» Directions
In the data below, find the line containing "refine .next ?_", then set down that line and every later line up to and including the line containing "clear_value u", exactly.

--- Information Enclosed Below ---

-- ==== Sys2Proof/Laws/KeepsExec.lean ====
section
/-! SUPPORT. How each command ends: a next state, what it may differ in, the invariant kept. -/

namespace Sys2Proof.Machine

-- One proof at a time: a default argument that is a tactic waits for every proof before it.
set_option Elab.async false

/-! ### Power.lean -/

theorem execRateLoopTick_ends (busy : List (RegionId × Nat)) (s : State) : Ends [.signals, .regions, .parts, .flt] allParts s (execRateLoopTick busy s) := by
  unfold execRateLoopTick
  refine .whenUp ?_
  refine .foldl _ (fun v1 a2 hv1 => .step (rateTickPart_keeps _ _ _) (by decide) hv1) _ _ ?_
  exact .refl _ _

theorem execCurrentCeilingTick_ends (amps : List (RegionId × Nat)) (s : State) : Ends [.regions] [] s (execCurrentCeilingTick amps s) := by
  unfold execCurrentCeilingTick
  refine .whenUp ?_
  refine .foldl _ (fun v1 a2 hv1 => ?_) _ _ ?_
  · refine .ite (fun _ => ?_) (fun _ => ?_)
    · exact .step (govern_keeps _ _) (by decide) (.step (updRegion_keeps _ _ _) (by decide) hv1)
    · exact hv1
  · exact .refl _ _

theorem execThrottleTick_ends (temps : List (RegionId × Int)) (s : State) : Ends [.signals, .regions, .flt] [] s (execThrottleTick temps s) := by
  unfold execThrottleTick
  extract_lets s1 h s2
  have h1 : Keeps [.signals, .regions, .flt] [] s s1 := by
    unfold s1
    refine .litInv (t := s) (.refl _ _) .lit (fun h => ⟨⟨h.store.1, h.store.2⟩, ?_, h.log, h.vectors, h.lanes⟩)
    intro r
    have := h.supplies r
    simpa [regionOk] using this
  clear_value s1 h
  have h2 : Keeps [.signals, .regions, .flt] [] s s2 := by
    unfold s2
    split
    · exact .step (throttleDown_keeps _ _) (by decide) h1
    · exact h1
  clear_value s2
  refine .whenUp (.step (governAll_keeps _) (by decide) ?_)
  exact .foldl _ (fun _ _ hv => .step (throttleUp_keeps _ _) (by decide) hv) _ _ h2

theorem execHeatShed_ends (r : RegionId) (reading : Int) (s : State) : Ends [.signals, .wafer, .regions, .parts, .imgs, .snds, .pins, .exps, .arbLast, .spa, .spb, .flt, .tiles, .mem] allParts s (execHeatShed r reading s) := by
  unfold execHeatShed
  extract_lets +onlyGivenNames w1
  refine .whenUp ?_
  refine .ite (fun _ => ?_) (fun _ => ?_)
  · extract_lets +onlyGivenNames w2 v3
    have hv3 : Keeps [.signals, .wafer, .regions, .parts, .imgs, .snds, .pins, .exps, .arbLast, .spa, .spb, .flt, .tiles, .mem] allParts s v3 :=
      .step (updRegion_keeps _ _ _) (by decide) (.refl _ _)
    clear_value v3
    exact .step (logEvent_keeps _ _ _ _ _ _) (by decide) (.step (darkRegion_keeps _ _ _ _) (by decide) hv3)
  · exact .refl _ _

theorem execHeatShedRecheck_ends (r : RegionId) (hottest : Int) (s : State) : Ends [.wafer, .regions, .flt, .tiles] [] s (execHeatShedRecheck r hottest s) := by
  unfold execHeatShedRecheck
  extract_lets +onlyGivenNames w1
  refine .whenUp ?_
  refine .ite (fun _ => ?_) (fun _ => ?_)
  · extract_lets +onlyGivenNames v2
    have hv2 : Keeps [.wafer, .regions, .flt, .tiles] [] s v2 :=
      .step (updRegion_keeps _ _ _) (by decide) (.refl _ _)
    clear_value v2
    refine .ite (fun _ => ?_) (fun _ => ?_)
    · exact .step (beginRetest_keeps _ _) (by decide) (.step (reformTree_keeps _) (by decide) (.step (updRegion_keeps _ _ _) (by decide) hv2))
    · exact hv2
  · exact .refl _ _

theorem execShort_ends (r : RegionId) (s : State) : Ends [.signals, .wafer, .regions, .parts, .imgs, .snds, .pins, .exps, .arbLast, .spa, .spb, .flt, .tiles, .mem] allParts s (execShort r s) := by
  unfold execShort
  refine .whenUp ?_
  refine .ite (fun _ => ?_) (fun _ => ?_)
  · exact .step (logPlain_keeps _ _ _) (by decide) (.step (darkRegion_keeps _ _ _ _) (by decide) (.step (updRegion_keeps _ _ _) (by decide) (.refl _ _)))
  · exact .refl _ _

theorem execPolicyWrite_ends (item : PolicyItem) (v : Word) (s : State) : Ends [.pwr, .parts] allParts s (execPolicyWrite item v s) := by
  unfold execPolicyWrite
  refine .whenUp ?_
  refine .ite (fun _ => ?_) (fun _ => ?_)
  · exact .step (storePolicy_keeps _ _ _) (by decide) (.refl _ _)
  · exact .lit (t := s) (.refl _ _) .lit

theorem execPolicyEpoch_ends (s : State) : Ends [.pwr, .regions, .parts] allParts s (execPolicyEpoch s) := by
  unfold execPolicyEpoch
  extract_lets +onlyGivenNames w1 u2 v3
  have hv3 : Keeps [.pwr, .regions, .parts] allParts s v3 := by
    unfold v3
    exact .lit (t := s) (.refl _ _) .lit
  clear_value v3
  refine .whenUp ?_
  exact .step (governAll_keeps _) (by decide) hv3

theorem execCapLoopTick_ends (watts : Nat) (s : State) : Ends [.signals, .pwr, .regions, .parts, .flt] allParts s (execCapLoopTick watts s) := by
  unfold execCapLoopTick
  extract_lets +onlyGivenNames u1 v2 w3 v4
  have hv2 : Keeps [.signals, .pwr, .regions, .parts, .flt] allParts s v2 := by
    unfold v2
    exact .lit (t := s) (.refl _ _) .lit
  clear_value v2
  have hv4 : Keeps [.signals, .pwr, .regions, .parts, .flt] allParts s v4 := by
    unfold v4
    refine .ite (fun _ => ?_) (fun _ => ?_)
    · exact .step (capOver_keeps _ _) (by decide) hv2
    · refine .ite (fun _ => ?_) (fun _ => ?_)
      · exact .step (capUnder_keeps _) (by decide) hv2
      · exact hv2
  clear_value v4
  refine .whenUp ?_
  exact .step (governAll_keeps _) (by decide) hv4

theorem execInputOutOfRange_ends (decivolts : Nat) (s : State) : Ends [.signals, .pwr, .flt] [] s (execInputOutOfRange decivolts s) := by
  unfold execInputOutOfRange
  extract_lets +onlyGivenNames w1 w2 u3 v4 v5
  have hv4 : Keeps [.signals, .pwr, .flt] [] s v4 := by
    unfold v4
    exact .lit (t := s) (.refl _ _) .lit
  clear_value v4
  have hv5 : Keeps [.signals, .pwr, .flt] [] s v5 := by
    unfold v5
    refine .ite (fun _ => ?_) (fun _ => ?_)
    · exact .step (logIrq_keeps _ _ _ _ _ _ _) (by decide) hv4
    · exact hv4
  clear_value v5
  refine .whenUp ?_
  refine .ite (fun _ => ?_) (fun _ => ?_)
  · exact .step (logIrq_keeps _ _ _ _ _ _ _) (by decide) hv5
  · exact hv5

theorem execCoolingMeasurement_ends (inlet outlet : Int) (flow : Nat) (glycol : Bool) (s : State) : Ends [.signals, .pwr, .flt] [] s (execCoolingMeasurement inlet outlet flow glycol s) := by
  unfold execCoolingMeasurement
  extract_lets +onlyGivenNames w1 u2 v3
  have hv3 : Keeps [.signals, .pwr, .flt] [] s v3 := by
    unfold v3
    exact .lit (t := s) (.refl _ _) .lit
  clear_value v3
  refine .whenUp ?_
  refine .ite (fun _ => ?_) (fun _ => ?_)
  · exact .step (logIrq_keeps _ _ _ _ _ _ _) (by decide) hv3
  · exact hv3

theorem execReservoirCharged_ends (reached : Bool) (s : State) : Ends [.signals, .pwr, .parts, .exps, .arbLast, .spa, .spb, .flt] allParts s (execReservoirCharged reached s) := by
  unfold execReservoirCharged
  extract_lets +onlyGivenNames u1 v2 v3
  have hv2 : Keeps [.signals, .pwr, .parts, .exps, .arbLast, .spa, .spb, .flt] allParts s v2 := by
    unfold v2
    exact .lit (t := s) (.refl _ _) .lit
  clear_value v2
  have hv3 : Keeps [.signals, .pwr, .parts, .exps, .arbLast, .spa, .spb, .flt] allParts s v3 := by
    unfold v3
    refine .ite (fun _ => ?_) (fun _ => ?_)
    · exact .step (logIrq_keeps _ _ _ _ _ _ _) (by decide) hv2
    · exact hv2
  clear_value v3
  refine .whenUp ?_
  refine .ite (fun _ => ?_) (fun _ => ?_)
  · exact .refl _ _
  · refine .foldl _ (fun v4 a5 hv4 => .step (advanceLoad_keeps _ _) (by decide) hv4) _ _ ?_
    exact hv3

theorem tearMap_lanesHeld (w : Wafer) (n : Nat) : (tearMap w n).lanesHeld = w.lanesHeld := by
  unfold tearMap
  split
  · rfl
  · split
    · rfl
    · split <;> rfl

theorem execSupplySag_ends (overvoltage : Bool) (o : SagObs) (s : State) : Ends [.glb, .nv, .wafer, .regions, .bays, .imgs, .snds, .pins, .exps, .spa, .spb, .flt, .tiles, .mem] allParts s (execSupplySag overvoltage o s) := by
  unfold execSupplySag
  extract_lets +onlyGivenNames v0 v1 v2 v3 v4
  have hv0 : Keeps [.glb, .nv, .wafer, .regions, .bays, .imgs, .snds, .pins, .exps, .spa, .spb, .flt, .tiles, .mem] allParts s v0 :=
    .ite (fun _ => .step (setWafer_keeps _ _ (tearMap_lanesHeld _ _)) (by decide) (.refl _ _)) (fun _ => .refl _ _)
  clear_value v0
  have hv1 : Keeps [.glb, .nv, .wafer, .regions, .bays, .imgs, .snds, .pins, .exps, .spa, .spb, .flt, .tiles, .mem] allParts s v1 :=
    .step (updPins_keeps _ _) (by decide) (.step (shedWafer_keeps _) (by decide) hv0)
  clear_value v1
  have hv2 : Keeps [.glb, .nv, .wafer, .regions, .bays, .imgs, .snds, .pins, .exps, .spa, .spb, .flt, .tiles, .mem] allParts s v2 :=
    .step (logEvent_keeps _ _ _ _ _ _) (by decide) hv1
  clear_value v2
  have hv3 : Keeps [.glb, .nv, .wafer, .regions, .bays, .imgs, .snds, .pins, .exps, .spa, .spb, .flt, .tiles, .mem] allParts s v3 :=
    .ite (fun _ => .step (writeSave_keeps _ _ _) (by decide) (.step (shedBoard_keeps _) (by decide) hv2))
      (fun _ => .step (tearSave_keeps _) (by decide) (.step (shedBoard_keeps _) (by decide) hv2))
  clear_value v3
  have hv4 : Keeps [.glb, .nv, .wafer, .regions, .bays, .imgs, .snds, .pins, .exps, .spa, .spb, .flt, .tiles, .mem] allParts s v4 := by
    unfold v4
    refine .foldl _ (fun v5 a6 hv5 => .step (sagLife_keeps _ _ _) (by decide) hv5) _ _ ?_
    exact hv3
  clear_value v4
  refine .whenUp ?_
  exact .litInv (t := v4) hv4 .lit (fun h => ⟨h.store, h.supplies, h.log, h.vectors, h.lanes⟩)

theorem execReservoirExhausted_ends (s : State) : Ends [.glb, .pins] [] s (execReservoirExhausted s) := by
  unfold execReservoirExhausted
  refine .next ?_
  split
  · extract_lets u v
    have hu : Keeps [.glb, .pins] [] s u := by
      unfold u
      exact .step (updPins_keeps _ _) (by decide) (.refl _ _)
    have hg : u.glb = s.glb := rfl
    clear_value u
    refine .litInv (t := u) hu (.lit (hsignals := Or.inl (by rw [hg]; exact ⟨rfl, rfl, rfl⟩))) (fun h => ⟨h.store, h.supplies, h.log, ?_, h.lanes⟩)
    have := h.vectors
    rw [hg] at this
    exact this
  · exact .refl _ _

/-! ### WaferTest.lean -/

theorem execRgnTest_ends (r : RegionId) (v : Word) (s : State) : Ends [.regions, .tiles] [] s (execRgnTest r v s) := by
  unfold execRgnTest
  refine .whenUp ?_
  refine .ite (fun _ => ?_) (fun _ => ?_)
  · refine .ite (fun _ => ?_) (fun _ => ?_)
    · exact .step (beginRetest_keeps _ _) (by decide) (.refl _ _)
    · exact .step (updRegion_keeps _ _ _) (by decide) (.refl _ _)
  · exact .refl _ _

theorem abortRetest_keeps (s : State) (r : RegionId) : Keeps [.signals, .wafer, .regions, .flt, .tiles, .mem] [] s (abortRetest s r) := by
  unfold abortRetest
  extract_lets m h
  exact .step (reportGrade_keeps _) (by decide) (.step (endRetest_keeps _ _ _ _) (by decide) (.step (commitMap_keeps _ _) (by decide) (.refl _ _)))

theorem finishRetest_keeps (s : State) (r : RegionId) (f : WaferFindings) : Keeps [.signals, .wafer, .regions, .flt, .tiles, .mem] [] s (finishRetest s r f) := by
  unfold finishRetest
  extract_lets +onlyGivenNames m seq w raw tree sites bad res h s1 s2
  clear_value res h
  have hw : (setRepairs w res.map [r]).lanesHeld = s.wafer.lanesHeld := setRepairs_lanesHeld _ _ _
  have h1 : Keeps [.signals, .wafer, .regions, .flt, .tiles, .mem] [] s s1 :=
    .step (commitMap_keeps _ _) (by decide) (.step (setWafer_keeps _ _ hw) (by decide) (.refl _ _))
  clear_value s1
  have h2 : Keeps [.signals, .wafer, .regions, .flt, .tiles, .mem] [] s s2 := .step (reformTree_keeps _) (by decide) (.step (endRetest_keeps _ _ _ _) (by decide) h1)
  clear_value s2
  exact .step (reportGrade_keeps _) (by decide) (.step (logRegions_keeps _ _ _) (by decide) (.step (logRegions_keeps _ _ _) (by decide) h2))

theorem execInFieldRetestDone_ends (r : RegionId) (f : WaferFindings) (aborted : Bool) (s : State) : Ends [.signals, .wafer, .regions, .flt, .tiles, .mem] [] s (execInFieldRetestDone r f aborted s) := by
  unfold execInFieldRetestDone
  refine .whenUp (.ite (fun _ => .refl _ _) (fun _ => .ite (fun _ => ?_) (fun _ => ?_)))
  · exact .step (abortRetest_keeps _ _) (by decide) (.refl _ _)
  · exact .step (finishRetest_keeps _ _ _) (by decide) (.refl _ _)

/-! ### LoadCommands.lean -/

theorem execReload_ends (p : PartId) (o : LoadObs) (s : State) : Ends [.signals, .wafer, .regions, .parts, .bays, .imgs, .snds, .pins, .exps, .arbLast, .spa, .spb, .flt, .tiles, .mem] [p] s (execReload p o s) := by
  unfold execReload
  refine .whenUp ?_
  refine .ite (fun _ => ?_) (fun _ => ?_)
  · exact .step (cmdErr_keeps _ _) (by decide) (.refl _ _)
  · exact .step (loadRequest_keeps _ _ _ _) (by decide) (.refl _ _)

--- End of Enclosed Information ---

» Answer to this task
  refine .next ?_
  split
  · extract_lets u v
    have hu : Keeps [.glb, .pins] [] s u := by
      unfold u
      exact .step (updPins_keeps _ _) (by decide) (.refl _ _)
    have hg : u.glb = s.glb := rfl
    clear_value u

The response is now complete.